» **WHAT THE TASK ASKS**
Search each line of the data for the word "execIndicationWrite"; copy every line where it is found.

Stored items
theorem Act.ppsBadEdge_pieces {F : Foot} (hL : (Foot.whole [.regs, .host, .leash, .trigs, .log, .recUsed, .recDrop, .recd, .attn, .time, .emitted]).le F) : (Act.ppsBadEdge).In F := by
  unfold Act.ppsBadEdge
  repeat' first
    | with_reducible first
      | exact Act.nil_in
      | exact Act.skip_in
      | apply Act.cons_in
      | apply Act.seq_in
      | (apply Act.get_in; intro _)
      | (apply Act.when_in; intro _)
      | apply Act.ite_in
      | (apply Act.each_in; intro _ _)
      | (exact Act.modTime_in fun k => Foot.has hL (by decide) k)
      | (exact Act.ppsDisqualify_pieces (Foot.sub hL (by decide)))
    | dsimp only
    | split

theorem Act.ppsAccept_pieces {F : Foot} {stamp : Int} {run : Nat} (hL : (Foot.whole [.regs, .time]).le F) : (Act.ppsAccept stamp run).In F := by
  unfold Act.ppsAccept
  repeat' first
    | with_reducible first
      | exact Act.nil_in
      | exact Act.skip_in
      | apply Act.cons_in
      | apply Act.seq_in
      | (apply Act.get_in; intro _)
      | (apply Act.when_in; intro _)
      | apply Act.ite_in
      | (apply Act.each_in; intro _ _)
      | (exact Act.modTime_in fun k => Foot.has hL (by decide) k)
      | (exact Act.setF_in (Foot.has hL (by decide) _))
      | (exact Act.timeQualified_pieces (Foot.sub hL (by decide)))
      | (exact Act.timeSample_pieces (Foot.sub hL (by decide)))
    | dsimp only
    | split

theorem frame_ppsInEdge {s : State} (w : s.Wf) {stamp : Int} : Framed (.whole [.regs, .host, .leash, .trigs, .log, .recUsed, .recDrop, .recd, .attn, .time, .emitted]) (.ppsInEdge stamp) s := by
  have hL : (Foot.whole [.regs, .host, .leash, .trigs, .log, .recUsed, .recDrop, .recd, .attn, .time, .emitted]).le (Foot.whole [.regs, .host, .leash, .trigs, .log, .recUsed, .recDrop, .recd, .attn, .time, .emitted]) := Foot.le_refl
  refine framed_out w (o := execPpsInEdge stamp s) rfl ?_
  unfold execPpsInEdge
  refine ⟨_, rfl, ?_⟩
  repeat' first
    | with_reducible first
      | exact Act.nil_in
      | exact Act.skip_in
      | apply Act.cons_in
      | apply Act.seq_in
      | (apply Act.get_in; intro _)
      | (apply Act.when_in; intro _)
      | apply Act.ite_in
      | (apply Act.each_in; intro _ _)
      | (exact Act.incF_in (Foot.has hL (by decide) _))
      | (exact Act.modTime_in fun k => Foot.has hL (by decide) k)
      | (exact Act.ppsAccept_pieces (Foot.sub hL (by decide)))
      | (exact Act.ppsBadEdge_pieces (Foot.sub hL (by decide)))
    | dsimp only
    | split

theorem frame_ppsInMissingEdge {s : State} (w : s.Wf) : Framed (.whole [.regs, .host, .leash, .trigs, .log, .recUsed, .recDrop, .recd, .attn, .time, .emitted]) (.ppsInMissingEdge) s := by
  have hL : (Foot.whole [.regs, .host, .leash, .trigs, .log, .recUsed, .recDrop, .recd, .attn, .time, .emitted]).le (Foot.whole [.regs, .host, .leash, .trigs, .log, .recUsed, .recDrop, .recd, .attn, .time, .emitted]) := Foot.le_refl
  refine framed_out w (o := execPpsInMissingEdge s) rfl ?_
  unfold execPpsInMissingEdge
  refine ⟨_, rfl, ?_⟩
  repeat' first
    | with_reducible first
      | exact Act.nil_in
      | exact Act.skip_in
      | apply Act.cons_in
      | apply Act.seq_in
      | (apply Act.get_in; intro _)
      | (apply Act.when_in; intro _)
      | apply Act.ite_in
      | (apply Act.each_in; intro _ _)
      | (exact Act.modTime_in fun k => Foot.has hL (by decide) k)
      | (exact Act.ppsBadEdge_pieces (Foot.sub hL (by decide)))
    | dsimp only
    | split

theorem frame_ppsOut {s : State} (w : s.Wf) : Framed (.whole [.time, .emitted]) (.ppsOut) s := by
  have hL : (Foot.whole [.time, .emitted]).le (Foot.whole [.time, .emitted]) := Foot.le_refl
  refine framed_out w (o := execPpsOut s) rfl ?_
  unfold execPpsOut
  refine ⟨_, rfl, ?_⟩
  repeat' first
    | with_reducible first
      | exact Act.nil_in
      | exact Act.skip_in
      | apply Act.cons_in
      | apply Act.seq_in
      | (apply Act.get_in; intro _)
      | (apply Act.when_in; intro _)
      | apply Act.ite_in
      | (apply Act.each_in; intro _ _)
      | (exact Act.emit_in fun k => Foot.has hL (by decide) k)
      | (exact Act.modTime_in fun k => Foot.has hL (by decide) k)
    | dsimp only
    | split

theorem Act.ppsFall_pieces {F : Foot} (hL : (Foot.whole [.time, .emitted]).le F) : (Act.ppsFall).In F := by
  unfold Act.ppsFall
  repeat' first
    | with_reducible first
      | exact Act.nil_in
      | exact Act.skip_in
      | apply Act.cons_in
      | apply Act.seq_in
      | (apply Act.get_in; intro _)
      | (apply Act.when_in; intro _)
      | apply Act.ite_in
      | (apply Act.each_in; intro _ _)
      | (exact Act.emit_in fun k => Foot.has hL (by decide) k)
      | (exact Act.modTime_in fun k => Foot.has hL (by decide) k)
    | dsimp only
    | split

theorem Act.freqSelect_pieces {F : Foot} (hL : (Foot.whole [.regs, .time]).le F) : (Act.freqSelect).In F := by
  unfold Act.freqSelect
  repeat' first
    | with_reducible first
      | exact Act.nil_in
      | exact Act.skip_in
      | apply Act.cons_in
      | apply Act.seq_in
      | (apply Act.get_in; intro _)
      | (apply Act.when_in; intro _)
      | apply Act.ite_in
      | (apply Act.each_in; intro _ _)
      | (exact Act.incF_in (Foot.has hL (by decide) _))
      | (exact Act.modTime_in fun k => Foot.has hL (by decide) k)
      | (exact Act.qlUpdate_pieces (Foot.sub hL (by decide)))
      | (exact Act.setF_in (Foot.has hL (by decide) _))
    | dsimp only
    | split

theorem frame_esmcTx {s : State} (w : s.Wf) {port : Nat} {event : Bool} : Framed (.whole [.regs, .time, .emitted]) (.esmcTx port event) s := by
  have hL : (Foot.whole [.regs, .time, .emitted]).le (Foot.whole [.regs, .time, .emitted]) := Foot.le_refl
  refine framed_out w (o := execEsmcTx port event s) rfl ?_
  unfold execEsmcTx
  refine ⟨_, rfl, ?_⟩
  repeat' first
    | with_reducible first
      | exact Act.nil_in
      | exact Act.skip_in
      | apply Act.cons_in
      | apply Act.seq_in
      | (apply Act.get_in; intro _)
      | (apply Act.when_in; intro _)
      | apply Act.ite_in
      | (apply Act.each_in; intro _ _)
      | (exact Act.emit_in fun k => Foot.has hL (by decide) k)
      | (exact Act.modTime_in fun k => Foot.has hL (by decide) k)
      | (exact Act.qlUpdate_pieces (Foot.sub hL (by decide)))
    | dsimp only
    | split

theorem frame_esmcRx {s : State} (w : s.Wf) {port : Nat} {ql : Nat} : Framed (.whole [.regs, .time]) (.esmcRx port ql) s := by
  have hL : (Foot.whole [.regs, .time]).le (Foot.whole [.regs, .time]) := Foot.le_refl
  refine framed_out w (o := execEsmcRx port ql s) rfl ?_
  unfold execEsmcRx
  refine ⟨_, rfl, ?_⟩
  repeat' first
    | with_reducible first
      | exact Act.nil_in
      | exact Act.skip_in
      | apply Act.cons_in
      | apply Act.seq_in
      | (apply Act.get_in; intro _)
      | (apply Act.when_in; intro _)
      | apply Act.ite_in
      | (apply Act.each_in; intro _ _)
      | (exact Act.freqSelect_pieces (Foot.sub hL (by decide)))
      | (exact Act.setF_in (Foot.has hL (by decide) _))
    | dsimp only
    | split

theorem frame_qlTimeout {s : State} (w : s.Wf) : Framed (.whole [.regs, .time]) (.qlTimeout) s := by
  have hL : (Foot.whole [.regs, .time]).le (Foot.whole [.regs, .time]) := Foot.le_refl
  refine framed_out w (o := execQlTimeout s) rfl ?_
  unfold execQlTimeout
  refine ⟨_, rfl, ?_⟩
  repeat' first
    | with_reducible first
      | exact Act.nil_in
      | exact Act.skip_in
      | apply Act.cons_in
      | apply Act.seq_in
      | (apply Act.get_in; intro _)
      | (apply Act.when_in; intro _)
      | apply Act.ite_in
      | (apply Act.each_in; intro _ _)
      | (exact Act.freqSelect_pieces (Foot.sub hL (by decide)))
      | (exact Act.setF_in (Foot.has hL (by decide) _))
    | dsimp only
    | split

theorem frame_freqRefSwitch {s : State} (w : s.Wf) {synceOk : Bool} {ref10Ok : Bool} : Framed (.whole [.regs, .time]) (.freqRefSwitch synceOk ref10Ok) s := by
  have hL : (Foot.whole [.regs, .time]).le (Foot.whole [.regs, .time]) := Foot.le_refl
  refine framed_out w (o := execFreqRefSwitch synceOk ref10Ok s) rfl ?_
  unfold execFreqRefSwitch
  refine ⟨_, rfl, ?_⟩
  repeat' first
    | with_reducible first
      | exact Act.nil_in
      | exact Act.skip_in
      | apply Act.cons_in
      | apply Act.seq_in
      | (apply Act.get_in; intro _)
      | (apply Act.when_in; intro _)
      | apply Act.ite_in
      | (apply Act.each_in; intro _ _)
      | (exact Act.freqSelect_pieces (Foot.sub hL (by decide)))
      | (exact Act.modTime_in fun k => Foot.has hL (by decide) k)
      | (exact Act.setF_in (Foot.has hL (by decide) _))
    | dsimp only
    | split

theorem Act.timeCfgWrite_pieces {F : Foot} {v : Word} (hL : (Foot.whole [.regs, .host, .leash, .trigs, .log, .recUsed, .recDrop, .recd, .attn, .time, .emitted]).le F) : (Act.timeCfgWrite v).In F := by
  unfold Act.timeCfgWrite
  repeat' first
    | with_reducible first
      | exact Act.nil_in
      | exact Act.skip_in
      | apply Act.cons_in
      | apply Act.seq_in
      | (apply Act.get_in; intro _)
      | (apply Act.when_in; intro _)
      | apply Act.ite_in
      | (apply Act.each_in; intro _ _)
      | (exact Act.freqSelect_pieces (Foot.sub hL (by decide)))
      | (exact Act.setF_in (Foot.has hL (by decide) _))
      | (exact Act.setMasters_pieces (Foot.sub hL (by decide)))
      | (exact Act.timeLoss_pieces (Foot.sub hL (by decide)))
    | dsimp only
    | split

theorem frame_timeCfgWrite {s : State} (w : s.Wf) {who : Nat} {val : Word} : Framed (.whole [.regs, .host, .leash, .trigs, .log, .recUsed, .recDrop, .recd, .attn, .time, .emitted]) (.timeCfgWrite who val) s := by
  have hL : (Foot.whole [.regs, .host, .leash, .trigs, .log, .recUsed, .recDrop, .recd, .attn, .time, .emitted]).le (Foot.whole [.regs, .host, .leash, .trigs, .log, .recUsed, .recDrop, .recd, .attn, .time, .emitted]) := Foot.le_refl
  refine framed_out w (o := execTimeCfgWrite who val s) rfl ?_
  unfold execTimeCfgWrite
  refine ⟨_, rfl, ?_⟩
  repeat' first
    | with_reducible first
      | exact Act.nil_in
      | exact Act.skip_in
      | apply Act.cons_in
      | apply Act.seq_in
      | (apply Act.get_in; intro _)
      | (apply Act.when_in; intro _)
      | apply Act.ite_in
      | (apply Act.each_in; intro _ _)
      | (exact Act.timeCfgWrite_pieces (Foot.sub hL (by decide)))
      | (exact Act.violation_pieces (Foot.sub hL (by decide)))
    | dsimp only
    | split

theorem Act.timeLatch_pieces {F : Foot} (hL : (Foot.whole [.regs]).le F) : (Act.timeLatch).In F := by
  unfold Act.timeLatch
  repeat' first
    | with_reducible first
      | exact Act.nil_in
      | exact Act.skip_in
      | apply Act.cons_in
      | apply Act.seq_in
      | (apply Act.get_in; intro _)
      | (apply Act.when_in; intro _)
      | apply Act.ite_in
      | (apply Act.each_in; intro _ _)
      | (exact Act.setF_in (Foot.has hL (by decide) _))
    | dsimp only
    | split

theorem frame_timeLatch {s : State} (w : s.Wf) {who : Nat} {val : Word} : Framed (.whole [.regs, .host, .leash, .trigs, .log, .recUsed, .recDrop, .recd, .attn, .radio, .time, .emitted]) (.timeLatch who val) s := by
  have hL : (Foot.whole [.regs, .host, .leash, .trigs, .log, .recUsed, .recDrop, .recd, .attn, .radio, .time, .emitted]).le (Foot.whole [.regs, .host, .leash, .trigs, .log, .recUsed, .recDrop, .recd, .attn, .radio, .time, .emitted]) := Foot.le_refl
  refine framed_out w (o := execTimeLatch who val s) rfl ?_
  unfold execTimeLatch
  refine ⟨_, rfl, ?_⟩
  repeat' first
    | with_reducible first
      | exact Act.nil_in
      | exact Act.skip_in
      | apply Act.cons_in
      | apply Act.seq_in
      | (apply Act.get_in; intro _)
      | (apply Act.when_in; intro _)
      | apply Act.ite_in
      | (apply Act.each_in; intro _ _)
      | (exact Act.timeLatch_pieces (Foot.sub hL (by decide)))
      | (exact Act.timeStep_pieces (Foot.sub hL (by decide)))
      | (exact Act.violation_pieces (Foot.sub hL (by decide)))
    | dsimp only
    | split

end Sys2Proof.Machine
end

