theorem frame_indicationWrite {s : State} (w : s.Wf) {cell : Nat} {esn : Nat} {results : List (Nat × Nat × Nat)} : Framed (.whole [.regs, .mem, .errs, .lpErr, .chUe, .host, .store, .acc, .health, .leash, .trigs, .log, .recUsed, .recDrop, .cells, .cjobs, .dsps, .recd, .attn, .sigq, .flash, .free, .emitted]) (.indicationWrite cell esn results) s := by
  have hL : (Foot.whole [.regs, .mem, .errs, .lpErr, .chUe, .host, .store, .acc, .health, .leash, .trigs, .log, .recUsed, .recDrop, .cells, .cjobs, .dsps, .recd, .attn, .sigq, .flash, .free, .emitted]).le (Foot.whole [.regs, .mem, .errs, .lpErr, .chUe, .host, .store, .acc, .health, .leash, .trigs, .log, .recUsed, .recDrop, .cells, .cjobs, .dsps, .recd, .attn, .sigq, .flash, .free, .emitted]) := Foot.le_refl
  refine framed_out w (o := execIndicationWrite cell esn results s) rfl ?_
  unfold execIndicationWrite
  refine ⟨_, rfl, ?_⟩
  repeat' first
    | with_reducible first
      | exact Act.nil_in
      | exact Act.skip_in
      | apply Act.cons_in
      | apply Act.seq_in
      | (apply Act.get_in; intro _)
      | (apply Act.when_in; intro _)
      | apply Act.ite_in
      | (apply Act.each_in; intro _ _)
      | (exact Act.cellReset_pieces (Foot.sub hL (by decide)))
      | (refine Act.readLines_pieces (Foot.sub hL (by decide)) ?_ <;> intros)
      | (exact Act.slotReport_pieces (Foot.sub hL (by decide)))
    | dsimp only
    | split

theorem Act.ctxBegin_pieces {F : Foot} {c : Nat} {x : Nat} {pc : Nat} {handle : Nat} {cells : List Nat} (hL : (Foot.whole [.regs, .ctxs]).le F) : (Act.ctxBegin c x pc handle cells).In F := by
  unfold Act.ctxBegin
  repeat' first
    | with_reducible first
      | exact Act.nil_in
      | exact Act.skip_in
      | apply Act.cons_in
      | apply Act.seq_in
      | (apply Act.get_in; intro _)
      | (apply Act.when_in; intro _)
      | apply Act.ite_in
      | (apply Act.each_in; intro _ _)
      | (exact Act.modCtxs_in (Foot.has hL (by decide) _))
      | (exact Act.modF_in (Foot.has hL (by decide) _))
      | (exact Act.setF_in (Foot.has hL (by decide) _))
    | dsimp only
    | split

theorem frame_nrxCall {s : State} (w : s.Wf) {cell : Nat} {esn : Nat} {cores : List Nat} {sig : Nat} {prb : Nat} {chest : Nat} {nf : Nat} {pdu : Nat} {llr : Nat} : Framed (.whole [.regs, .mem, .errs, .lpErr, .chUe, .host, .store, .acc, .ctxs, .health, .leash, .trigs, .log, .recUsed, .recDrop, .cells, .cjobs, .dsps, .recd, .attn, .sigq, .flash, .free, .emitted]) (.nrxCall cell esn cores sig prb chest nf pdu llr) s := by
  have hL : (Foot.whole [.regs, .mem, .errs, .lpErr, .chUe, .host, .store, .acc, .ctxs, .health, .leash, .trigs, .log, .recUsed, .recDrop, .cells, .cjobs, .dsps, .recd, .attn, .sigq, .flash, .free, .emitted]).le (Foot.whole [.regs, .mem, .errs, .lpErr, .chUe, .host, .store, .acc, .ctxs, .health, .leash, .trigs, .log, .recUsed, .recDrop, .cells, .cjobs, .dsps, .recd, .attn, .sigq, .flash, .free, .emitted]) := Foot.le_refl
  refine framed_out w (o := execNrxCall cell esn cores sig prb chest nf pdu llr s) rfl ?_
  unfold execNrxCall
  refine ⟨_, rfl, ?_⟩
  repeat' first
    | with_reducible first
      | exact Act.nil_in
      | exact Act.skip_in
      | apply Act.cons_in
      | apply Act.seq_in
      | (apply Act.get_in; intro _)
      | (apply Act.when_in; intro _)
      | apply Act.ite_in
      | (apply Act.each_in; intro _ _)
      | (exact Act.cellReset_pieces (Foot.sub hL (by decide)))
      | (exact Act.ctxBegin_pieces (Foot.sub hL (by decide)))
      | (exact Act.setF_in (Foot.has hL (by decide) _))
      | (refine Act.writeMem_pieces (Foot.sub hL (by decide)) ?_ <;> intros)
    | dsimp only
    | split

theorem frame_radioStageOverrun {s : State} (w : s.Wf) {cell : Nat} : Framed (.whole [.regs, .host, .ctxs, .arrs, .leash, .trigs, .log, .recUsed, .recDrop, .cells, .cjobs, .dsps, .recd, .attn, .sigq, .free, .emitted]) (.radioStageOverrun cell) s := by
  have hL : (Foot.whole [.regs, .host, .ctxs, .arrs, .leash, .trigs, .log, .recUsed, .recDrop, .cells, .cjobs, .dsps, .recd, .attn, .sigq, .free, .emitted]).le (Foot.whole [.regs, .host, .ctxs, .arrs, .leash, .trigs, .log, .recUsed, .recDrop, .cells, .cjobs, .dsps, .recd, .attn, .sigq, .free, .emitted]) := Foot.le_refl
  refine framed_out w (o := execRadioStageOverrun cell s) rfl ?_
  unfold execRadioStageOverrun
  refine ⟨_, rfl, ?_⟩
  repeat' first
    | with_reducible first
      | exact Act.nil_in
      | exact Act.skip_in
      | apply Act.cons_in
      | apply Act.seq_in
      | (apply Act.get_in; intro _)
      | (apply Act.when_in; intro _)
      | apply Act.ite_in
      | (apply Act.each_in; intro _ _)
      | (exact Act.cellReset_pieces (Foot.sub hL (by decide)))
      | (exact Act.ctxHalt_pieces (Foot.sub hL (by decide)))
    | dsimp only
    | split

end Sys2Proof.Machine
end

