theorem frame_sliceResume {s : State} (w : s.Wf) {mb : Nat} : Framed (.whole [.regs, .mem, .errs, .lpErr, .chUe, .host, .store, .acc, .ctxs, .parts, .health, .leash, .trigs, .log, .recUsed, .recDrop, .recd, .attn, .flash, .emitted]) (.sliceResume mb) s := by
  have hL : (Foot.whole [.regs, .mem, .errs, .lpErr, .chUe, .host, .store, .acc, .ctxs, .parts, .health, .leash, .trigs, .log, .recUsed, .recDrop, .recd, .attn, .flash, .emitted]).le (Foot.whole [.regs, .mem, .errs, .lpErr, .chUe, .host, .store, .acc, .ctxs, .parts, .health, .leash, .trigs, .log, .recUsed, .recDrop, .recd, .attn, .flash, .emitted]) := Foot.le_refl
  refine framed_out w (o := execSliceResume mb s) rfl ?_
  unfold execSliceResume
  refine ⟨_, rfl, ?_⟩
  repeat' first
    | with_reducible first
      | exact Act.nil_in
      | exact Act.skip_in
      | apply Act.cons_in
      | apply Act.seq_in
      | (apply Act.get_in; intro _)
      | (apply Act.when_in; intro _)
      | apply Act.ite_in
      | (apply Act.each_in; intro _ _)
      | (exact Act.doSliceResume_pieces (Foot.sub hL (by decide)))
      | (refine Act.mbRun_pieces (Foot.sub hL (by decide)) ?_ <;> intros)
    | dsimp only
    | split

theorem Act.doSliceCheckpoint_pieces {F : Foot} {j : JCmd} (hL : (Foot.whole [.regs, .mem, .errs, .lpErr, .chUe, .host, .store, .acc, .anchors, .pend, .ctxs, .arrs, .parts, .health, .leash, .trigs, .log, .recUsed, .recDrop, .engs, .conns, .bars, .hounds, .dumps, .recd, .attn, .sigq, .convq, .flash, .pairs, .emitted]).le F) : (Act.doSliceCheckpoint j).In F := by
  unfold Act.doSliceCheckpoint
  repeat' first
    | with_reducible first
      | exact Act.nil_in
      | exact Act.skip_in
      | apply Act.cons_in
      | apply Act.seq_in
      | (apply Act.get_in; intro _)
      | (apply Act.when_in; intro _)
      | apply Act.ite_in
      | (apply Act.each_in; intro _ _)
      | (refine Act.checks_pieces (Foot.sub hL (by decide)) ?_ <;> intros)
      | (refine Act.launch_pieces (Foot.sub hL (by decide)) ?_ <;> intros)
      | (exact Act.pauseWait_pieces (Foot.sub hL (by decide)))
    | dsimp only
    | split

theorem frame_sliceCheckpoint {s : State} (w : s.Wf) {mb : Nat} : Framed (.whole [.regs, .mem, .errs, .lpErr, .chUe, .host, .store, .acc, .anchors, .pend, .ctxs, .arrs, .parts, .health, .leash, .trigs, .log, .recUsed, .recDrop, .engs, .conns, .bars, .hounds, .dumps, .recd, .attn, .sigq, .convq, .flash, .pairs, .emitted]) (.sliceCheckpoint mb) s := by
  have hL : (Foot.whole [.regs, .mem, .errs, .lpErr, .chUe, .host, .store, .acc, .anchors, .pend, .ctxs, .arrs, .parts, .health, .leash, .trigs, .log, .recUsed, .recDrop, .engs, .conns, .bars, .hounds, .dumps, .recd, .attn, .sigq, .convq, .flash, .pairs, .emitted]).le (Foot.whole [.regs, .mem, .errs, .lpErr, .chUe, .host, .store, .acc, .anchors, .pend, .ctxs, .arrs, .parts, .health, .leash, .trigs, .log, .recUsed, .recDrop, .engs, .conns, .bars, .hounds, .dumps, .recd, .attn, .sigq, .convq, .flash, .pairs, .emitted]) := Foot.le_refl
  refine framed_out w (o := execSliceCheckpoint mb s) rfl ?_
  unfold execSliceCheckpoint
  refine ⟨_, rfl, ?_⟩
  repeat' first
    | with_reducible first
      | exact Act.nil_in
      | exact Act.skip_in
      | apply Act.cons_in
      | apply Act.seq_in
      | (apply Act.get_in; intro _)
      | (apply Act.when_in; intro _)
      | apply Act.ite_in
      | (apply Act.each_in; intro _ _)
      | (exact Act.doSliceCheckpoint_pieces (Foot.sub hL (by decide)))
      | (refine Act.mbRun_pieces (Foot.sub hL (by decide)) ?_ <;> intros)
    | dsimp only
    | split

theorem Act.restoreStreams_pieces {F : Foot} {p : Nat} {im : ImageSt} (hL : (Foot.whole [.regs, .mem, .errs, .lpErr, .chUe, .host, .store, .acc, .anchors, .pend, .ctxs, .arrs, .parts, .health, .leash, .trigs, .log, .recUsed, .recDrop, .engs, .conns, .bars, .hounds, .dumps, .recd, .attn, .sigq, .convq, .flash, .pairs, .emitted]).le F) : (Act.restoreStreams p im).In F := by
  unfold Act.restoreStreams
  repeat' first
    | with_reducible first
      | exact Act.nil_in
      | exact Act.skip_in
      | apply Act.cons_in
      | apply Act.seq_in
      | (apply Act.get_in; intro _)
      | (apply Act.when_in; intro _)
      | apply Act.ite_in
      | (apply Act.each_in; intro _ _)
      | (exact Act.ctxHalt_pieces (Foot.sub hL (by decide)))
      | (exact Act.modCtxs_in (Foot.has hL (by decide) _))
      | (exact Act.programDone_pieces (Foot.sub hL (by decide)))
    | dsimp only
    | split

theorem Act.restoreDone_pieces {F : Foot} {p : Nat} {im : ImageSt} {l : Launch} (hL : (Foot.whole [.regs, .mem, .errs, .lpErr, .chUe, .host, .store, .acc, .anchors, .pend, .ctxs, .arrs, .parts, .health, .leash, .trigs, .log, .recUsed, .recDrop, .engs, .conns, .bars, .hounds, .dumps, .recd, .attn, .sigq, .convq, .flash, .pairs, .emitted]).le F) : (Act.restoreDone p im l).In F := by
  unfold Act.restoreDone
  repeat' first
    | with_reducible first
      | exact Act.nil_in
      | exact Act.skip_in
      | apply Act.cons_in
      | apply Act.seq_in
      | (apply Act.get_in; intro _)
      | (apply Act.when_in; intro _)
      | apply Act.ite_in
      | (apply Act.each_in; intro _ _)
      | (exact Act.finish_pieces (Foot.sub hL (by decide)))
      | (exact Act.mbEvent_pieces (Foot.sub hL (by decide)))
      | (exact Act.modF_in (Foot.has hL (by decide) _))
      | (exact Act.modParts_in (Foot.has hL (by decide) _))
      | (exact Act.restoreCtxs_pieces (Foot.sub hL (by decide)))
      | (exact Act.setF_in (Foot.has hL (by decide) _))
      | (exact Act.setRegs_in (Foot.has hL (by decide) _))
    | dsimp only
    | split

theorem Act.doSliceRestore_pieces {F : Foot} {firstOk : Bool} {secondOk : Bool} {j : JCmd} (hL : (Foot.whole [.regs, .mem, .errs, .lpErr, .chUe, .host, .store, .acc, .anchors, .pend, .ctxs, .arrs, .parts, .health, .leash, .trigs, .log, .recUsed, .recDrop, .engs, .conns, .bars, .hounds, .dumps, .recd, .attn, .sigq, .convq, .flash, .pairs, .free, .emitted]).le F) : (Act.doSliceRestore firstOk secondOk j).In F := by
  unfold Act.doSliceRestore
  repeat' first
    | with_reducible first
      | exact Act.nil_in
      | exact Act.skip_in
      | apply Act.cons_in
      | apply Act.seq_in
      | (apply Act.get_in; intro _)
      | (apply Act.when_in; intro _)
      | apply Act.ite_in
      | (apply Act.each_in; intro _ _)
      | (refine Act.checks_pieces (Foot.sub hL (by decide)) ?_ <;> intros)
      | (exact Act.ctxHalt_pieces (Foot.sub hL (by decide)))
      | (exact Act.dmaCount_pieces (Foot.sub hL (by decide)))
      | (exact Act.finish_pieces (Foot.sub hL (by decide)))
      | (refine Act.launch_pieces (Foot.sub hL (by decide)) ?_ <;> intros)
      | (exact Act.modF_in (Foot.has hL (by decide) _))
      | (exact Act.restoreBegin_pieces (Foot.sub hL (by decide)))
      | (exact Act.restoreDone_pieces (Foot.sub hL (by decide)))
      | (exact Act.restoreStreams_pieces (Foot.sub hL (by decide)))
      | (exact Act.setF_in (Foot.has hL (by decide) _))
      | (exact Act.sliceFault_pieces (Foot.sub hL (by decide)))
      | (refine Act.withFree_in ?_ (fun k => Foot.has hL (by decide) k); intro _)
      | (refine Act.writeRanges_pieces (Foot.sub hL (by decide)) ?_ <;> intros)
    | dsimp only
    | split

» **SOLUTION FOR THIS EXERCISE**
  refine framed_out w (o := execIndicationWrite cell esn results s) rfl ?_
  unfold execIndicationWrite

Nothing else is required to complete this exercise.